# long haired pug?



## marsha=whitie (Dec 29, 2008)

is this legit?
http://cincinnati.ebayclassifieds.com/dogs-puppies/cincinnati/free-pug/?ad=2631361


----------



## Xeph (May 7, 2007)

No. That dog is part Brussells Griffon.


----------



## marsha=whitie (Dec 29, 2008)

Xeph said:


> No. That dog is part Brussells Griffon.


I didn't think that it was, but I was just making sure.
Ew, i just googled the mix... its a designer breed called a "Brug." gross.


----------



## cshellenberger (Dec 2, 2006)

Looks like someone got scammed. He's a cutie though.


----------



## LazyGRanch713 (Jul 22, 2009)

cshellenberger said:


> Looks like someone got scammed. He's a cutie though.


I groomed a dog about a month ago who looked a lot like this dog, she was cute! Looked like a pug with a terrier coat...


----------



## LittleFr0g (Jun 11, 2007)

Cute, but like others have said, definitley not pure bred.


----------



## spanielorbust (Jan 3, 2009)

I would say this might be legit, as the long coat gene IS in Pugs, but to me this dog looks to also have the 'bearded' gene, which is dominant and doesn't exist in Pugs that I know of . . . so probably a mix.

As an aside, though, long coat is recessive to short, and Pugs and Pekes were mixed up to and through the early 1900s. This is why the recessive gene can still be found today. There were short coated Pekes as well.

This is from a Pug forum:

_"There is a coated factor in Pugs. A researcher from Michigan contacted me several years ago because she was studying coated breeds like Shepherds, Corgis and Akitas and she picked Pugs for her control since they always have short hair -- not. *She found the coated gene and contacted me.* Years ago a Pug litter came in to the hospital and I told them there must have been 2 sires since some looked normal and the others were Peke-like, but the owners insisted there could have only been 1 male. We got DNA for the MI study on 1 of the dogs and indeed it had the coated gene. I also sent her samples on a few of my guys who have longer hair than some but they all came back "normal"."_​
http://pugvillage.com/forum/t99318-5/#post1363886

If you read through the thread you will find the MJ (the long coated Pug that is the subject of the thread), has her AKC certificate and is from short coated parents that both carry the recessive long coated gene.
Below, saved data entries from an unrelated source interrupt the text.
-- ==== Sys2Proof/Machine/Ops.lean ====
section
/-! DEFINITION. The shared operations: device accesses to memory, fault records and their delivery, squashing forks, taking
an exception and returning from one (14 R267-R269), the advance of a thread past a word, register writes with their shape
tags (01 R18), and the run of a word over the lanes of its bundle. -/

namespace Sys2Proof.Machine

/-! ## Accesses of the device itself -/

/-- Translates an address for a device agent that is no core thread: the walk, with no TLB. -/
def State.deviceTranslate (s : State) (key va : Nat) (k : Kind) : State × Except Why Nat :=
  let root := (s.root key).toNat
  if canonical (BitVec.ofNat 64 va) = false then (s, .error .nonCanonical)
  else if root / 2 ^ 60 ≠ 10 then (s, .error .walkError)
  else
    match s.walk key root (va % 2 ^ 57) 4 (root % 2 ^ 44) with
    | (s, .error w) => (s, .error w)
    | (s, .ok e) => if e.allows k then (s, .ok (e.pa + va % 2 ^ 57 % 2 ^ e.bits)) else (s, .error .pagePermission)

/-- Writes bytes at SY on behalf of an agent that is no core thread: every L2 loses the line first (16 R315), tracked lines
conflict (06 R148). The bytes lie in one sealing unit. -/
def State.agentWrite (s : State) (key pa : Nat) (bytes : List Byte) : State × Option Why :=
  match s.keyBlocked key with
  | some w => (s, some w)
  | none =>
    let s := s.dropEverywhere (pa / 128)
    match s.homeWrite key pa bytes true with
    | (s, some w) => (s, some w)
    | (s, none) => (s.noteWrites none .phys pa bytes.length, none)

/-- Reads bytes of one sealing unit on behalf of an agent that is no core thread. -/
def State.agentRead (s : State) (key pa n : Nat) : State × Except Why (List Byte) :=
  match s.keyBlocked key with
  | some w => (s, .error w)
  | none => s.homeRead key pa n

/-- Reads `n` bytes at a global address for the device, unit by unit; `fuel` bounds the units. -/
def State.deviceRead (s : State) (key va : Nat) : Nat → Nat → State × Except Why (List Byte)
  | 0, _ => (s, .ok [])
  | fuel + 1, n =>
    if n = 0 then (s, .ok [])
    else
      let m := min n (64 - va % 64)
      match s.deviceTranslate key va .load with
      | (s, .error w) => (s, .error w)
      | (s, .ok pa) =>
        match s.agentRead key pa m with
        | (s, .error w) => (s, .error w)
        | (s, .ok bs) =>
          match State.deviceRead s key (va + m) fuel (n - m) with
          | (s, .error w) => (s, .error w)
          | (s, .ok r) => (s, .ok (bs ++ r))

/-- Writes bytes at a global address for the device: they lie in one unit. -/
def State.deviceWrite (s : State) (key va : Nat) (bytes : List Byte) : State × Option Why :=
  match s.deviceTranslate key va .store with
  | (s, .error w) => (s, some w)
  | (s, .ok pa) => s.agentWrite key pa bytes

/-! ## Delivery of fault records (20 R354-R357) -/

/-- Appends bytes to the fault log of a context, or counts them lost (20 R356). -/
def State.appendOwner (s : State) (key : Nat) (bytes : List Byte) : State :=
  match s.ctx? key with
  | none => s
  | some c =>
    if c.flog.room = false then s.modCtx key fun c => { c with flog := c.flog.dropped }
    else
      match s.deviceWrite key (c.flog.slot 64) bytes with
      | (s, some _) => s.modCtx key fun c => { c with flog := c.flog.dropped }
      | (s, none) => s.modCtx key fun c => { c with flog := c.flog.appended }

/-- Events a context's sheet keeps: the bit of CSCTL of a record type (25 R426, R427). -/
def traceBit : Nat → Nat
  | 0 => 0
  | 1 | 2 => 1
  | 3 => 2
  | 4 => 3
  | _ => 4

/-- The context a die records for: the one CSASSIGN names with V = 1 (25 R426). -/
def Die.assign (d : Die) : Option Nat := if d.csassign.getLsbD 31 then some (d.csassign.toNat % 2048) else none

/-- A trace record enters a die's buffer of 4 MiB, or is dropped and counted (25 R426-R428). -/
def State.trace (s : State) (die type key engine queue seq info : Nat) (value : DWord) : State :=
  match s.ctx? key with
  | none => s
  | some c =>
    if (s.die die).assign ≠ some key ∨ c.csctl.getLsbD (traceBit type) = false then s
    else if 2 ^ 17 ≤ (s.die die).sheet.length then
      s.modCtx key fun c => { c with cslog := c.cslog.dropped }
    else s.modDie die fun d =>
      { d with sheet := d.sheet ++ [⟨type, die, engine, queue, seq, info, s.cycle, value⟩] }

/-- The record of a fault of a thread, without its cause and flags (14 R282). -/
def State.recordOf (s : State) (t : Nat) : FaultRec :=
  let th := s.thread t
  let c := s.crewOf t
  let g := s.gridOf t
  { FaultRec.event g.key false false with
    seat := g.seat.code, queue := g.queue, engine := c.core, seq := g.seq, core := c.core, part := c.part, slot := c.slot,
    lane := th.lane, grid := g.id, team := (s.teamOf t).index, thread := th.index, retired := th.retired }

/-- Delivers a thread's record: its owner view to its own seat's log, its operator view to the operator's log, and it stays
the thread's last record (14 R283, 20 R354). -/
def State.deliver (s : State) (t : Nat) (r : FaultRec) : State :=
  let g := s.gridOf t
  let s := match g.seat with
    | .owner => s.appendOwner g.key (r.bytes true)
    | .operator => s.appendOp (r.bytes true)
    | .auditor => s
  let s := s.appendOp (r.bytes false)
  let s := s.trace (dieOf r.core) 3 g.key r.core g.queue g.seq r.cause r.pc
  s.modThread t fun th => { th with lastRec := some r }
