/-- The code of a value: FCMP relations (09 R194). -/
def FCmpRel.code : FCmpRel → Nat
  | .eq => 0
  | .ne => 1
  | .lt => 2
  | .le => 3
  | .gt => 4
  | .ge => 5
  | .un => 6

/-- The value of a code; a reserved code has none. -/
def FCmpRel.ofCode : Nat → Option FCmpRel
  | 0 => some .eq
  | 1 => some .ne
  | 2 => some .lt
  | 3 => some .le
  | 4 => some .gt
  | 5 => some .ge
  | 6 => some .un
  | _ => none

/-- The code of a value: CVT types (09 R195). -/
def CvtTy.code : CvtTy → Nat
  | .s8 => 0
  | .s16 => 1
  | .s32 => 2
  | .s64 => 3
  | .n8 => 4
  | .n16 => 5
  | .n32 => 6
  | .n64 => 7
  | .f16 => 8
  | .bf16 => 9
  | .f32 => 10
  | .f64 => 11

/-- The value of a code; a reserved code has none. -/
def CvtTy.ofCode : Nat → Option CvtTy
  | 0 => some .s8
  | 1 => some .s16
  | 2 => some .s32
  | 3 => some .s64
  | 4 => some .n8
  | 5 => some .n16
  | 6 => some .n32
  | 7 => some .n64
  | 8 => some .f16
  | 9 => some .bf16
  | 10 => some .f32
  | 11 => some .f64
  | _ => none

/-- The code of a value: SHFL kinds (04 R116). -/
def ShflKind.code : ShflKind → Nat
  | .idx => 0
  | .up => 1
  | .dn => 2
  | .xor => 3

/-- The value of a code; a reserved code has none. -/
def ShflKind.ofCode : Nat → Option ShflKind
  | 0 => some .idx
  | 1 => some .up
  | 2 => some .dn
  | 3 => some .xor
  | _ => none

/-- The code of a value: REDUX operations (04 R118). -/
def ReduxOp.code : ReduxOp → Nat
  | .add => 0
  | .min => 1
  | .max => 2

/-- The value of a code; a reserved code has none. -/
def ReduxOp.ofCode : Nat → Option ReduxOp
  | 0 => some .add
  | 1 => some .min
  | 2 => some .max
  | _ => none

/-- The code of a value: REDUX types (04 R118). -/
def ReduxTy.code : ReduxTy → Nat
  | .s32 => 0
  | .n32 => 1
  | .f32 => 2

/-- The value of a code; a reserved code has none. -/
def ReduxTy.ofCode : Nat → Option ReduxTy
  | 0 => some .s32
  | 1 => some .n32
  | 2 => some .f32
  | _ => none

/-- The code of a value: Scopes (02 R57). -/
def Scope.code : Scope → Nat
  | .cr => 0
  | .co => 1
  | .cl => 2
  | .di => 3
  | .pk => 4
  | .sy => 5

/-- The value of a code; a reserved code has none. -/
def Scope.ofCode : Nat → Option Scope
  | 0 => some .cr
  | 1 => some .co
  | 2 => some .cl
  | 3 => some .di
  | 4 => some .pk
  | 5 => some .sy
  | _ => none

/-- The code of a value: Access widths (02 R53). -/
def Width.code : Width → Nat
  | .w8 => 0
  | .w16 => 1
  | .w32 => 2
  | .w64 => 3
  | .w128 => 4

/-- The value of a code; a reserved code has none. -/
def Width.ofCode : Nat → Option Width
  | 0 => some .w8
  | 1 => some .w16
  | 2 => some .w32
  | 3 => some .w64
  | 4 => some .w128
  | _ => none

/-- The code of a value: MWAIT conditions (05 R134). -/
def WaitCond.code : WaitCond → Nat
  | .ne => 0
  | .eq => 1

/-- The value of a code; a reserved code has none. -/
def WaitCond.ofCode : Nat → Option WaitCond
  | 0 => some .ne
  | 1 => some .eq
  | _ => none

/-- The code of a value: FSTAT selectors (06 R156). -/
def ForkSel.code : ForkSel → Nat
  | .status => 0
  | .opened => 1
  | .commit => 2
  | .sqpred => 3
  | .sqmem => 4
  | .sqother => 5
  | .plain => 6

/-- The value of a code; a reserved code has none. -/
def ForkSel.ofCode : Nat → Option ForkSel
  | 0 => some .status
  | 1 => some .opened
  | 2 => some .commit
  | 3 => some .sqpred
  | 4 => some .sqmem
  | 5 => some .sqother
  | 6 => some .plain
  | _ => none

/-- The code of a value: PSTAT selectors (10 R219). -/
def PstatSel.code : PstatSel → Nat
  | .plate => 0
  | .dropped => 1
  | .nonfin => 2
  | .locks => 3

/-- The value of a code; a reserved code has none. -/
def PstatSel.ofCode : Nat → Option PstatSel
  | 0 => some .plate
  | 1 => some .dropped
  | 2 => some .nonfin
  | 3 => some .locks
  | _ => none

/-- The code of a value: Atomic operations (05 R127). -/
def AtomOp.code : AtomOp → Nat
  | .add32 => 0
  | .mins32 => 1
  | .minn32 => 2
  | .maxs32 => 3
  | .maxn32 => 4
  | .and32 => 5
  | .or32 => 6
  | .xor32 => 7
  | .xchg32 => 8
  | .incw32 => 9
  | .decw32 => 10
  | .faddf32 => 11
  | .add64 => 16
  | .mins64 => 17
  | .minn64 => 18
  | .maxs64 => 19
  | .maxn64 => 20
  | .and64 => 21
  | .or64 => 22
  | .xor64 => 23
  | .xchg64 => 24
  | .incw64 => 25
  | .decw64 => 26
  | .faddbf16x2 => 27

/-- The value of a code; a reserved code has none. -/
def AtomOp.ofCode : Nat → Option AtomOp
  | 0 => some .add32
  | 1 => some .mins32
  | 2 => some .minn32
  | 3 => some .maxs32
  | 4 => some .maxn32
  | 5 => some .and32
  | 6 => some .or32
  | 7 => some .xor32
  | 8 => some .xchg32
  | 9 => some .incw32
  | 10 => some .decw32
  | 11 => some .faddf32
  | 16 => some .add64
  | 17 => some .mins64
  | 18 => some .minn64
  | 19 => some .maxs64
  | 20 => some .maxn64
  | 21 => some .and64
  | 22 => some .or64
  | 23 => some .xor64
  | 24 => some .xchg64
  | 25 => some .incw64
  | 26 => some .decw64
  | 27 => some .faddbf16x2
  | _ => none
This is a video of MJ. http://www.youtube.com/watch?v=IUPsY28fb70 

. . . and an early short coated Pekingese.










SOB


----------



## LittleFr0g (Jun 11, 2007)

While it's possible, it's extremely rare, plus, the type of coat is completely different in this Pug, it's more of a wire hair, likely caused by a cross with a Brussel's Griffon or some type of terrier.


----------



## Pai (Apr 23, 2008)

The 'short-coated Pekes' were also called 'Hapa Dogs'. I have some pictures of them here. The dog in the ad's picture looks more rough coated, though. Wiry coats aren't in Peke lines that I know of, though short-coated Pekes are still born now and then.


----------



## Jod-dog (Mar 28, 2010)

I don't know, but he's scruffy! I love me a scruffy dog! If I lived closer, I may have a new dog! LOL


----------



## agility collie mom (Jan 26, 2008)

spanielorbust said:


> I would say this might be legit, as the long coat gene IS in Pugs, but to me this dog looks to also have the 'bearded' gene, which is dominant and doesn't exist in Pugs that I know of . . . so probably a mix.
> 
> As an aside, though, long coat is recessive to short, and Pugs and Pekes were mixed up to and through the early 1900s. This is why the recessive gene can still be found today. There were short coated Pekes as well.
> 
> ...


Here is another article that mentions "rough coated" pugs. http://chestofbooks.com/animals/dogs/British-Dog-Shows/The-Pug-Part-3.html


----------



## spanielorbust (Jan 3, 2009)

Kuma's Mom and Pai, at first glance I hadn't noticed the wiry beard. The wire coat is dominant and this is most likely a cross. Altered my post before you posted but my computer is so darn slow today it took forever.

I still think its neat that Pugs can come with long coats though!

SOB


----------



## animalcraker (Nov 9, 2006)

spanielorbust said:


> though, long coat is recessive to short,


How would you explain smooth Afghans then? or even smooth Salukis.


----------



## cshellenberger (Dec 2, 2006)

animalcraker said:


> How would you explain smooth Afghans then? or even smooth Salukis.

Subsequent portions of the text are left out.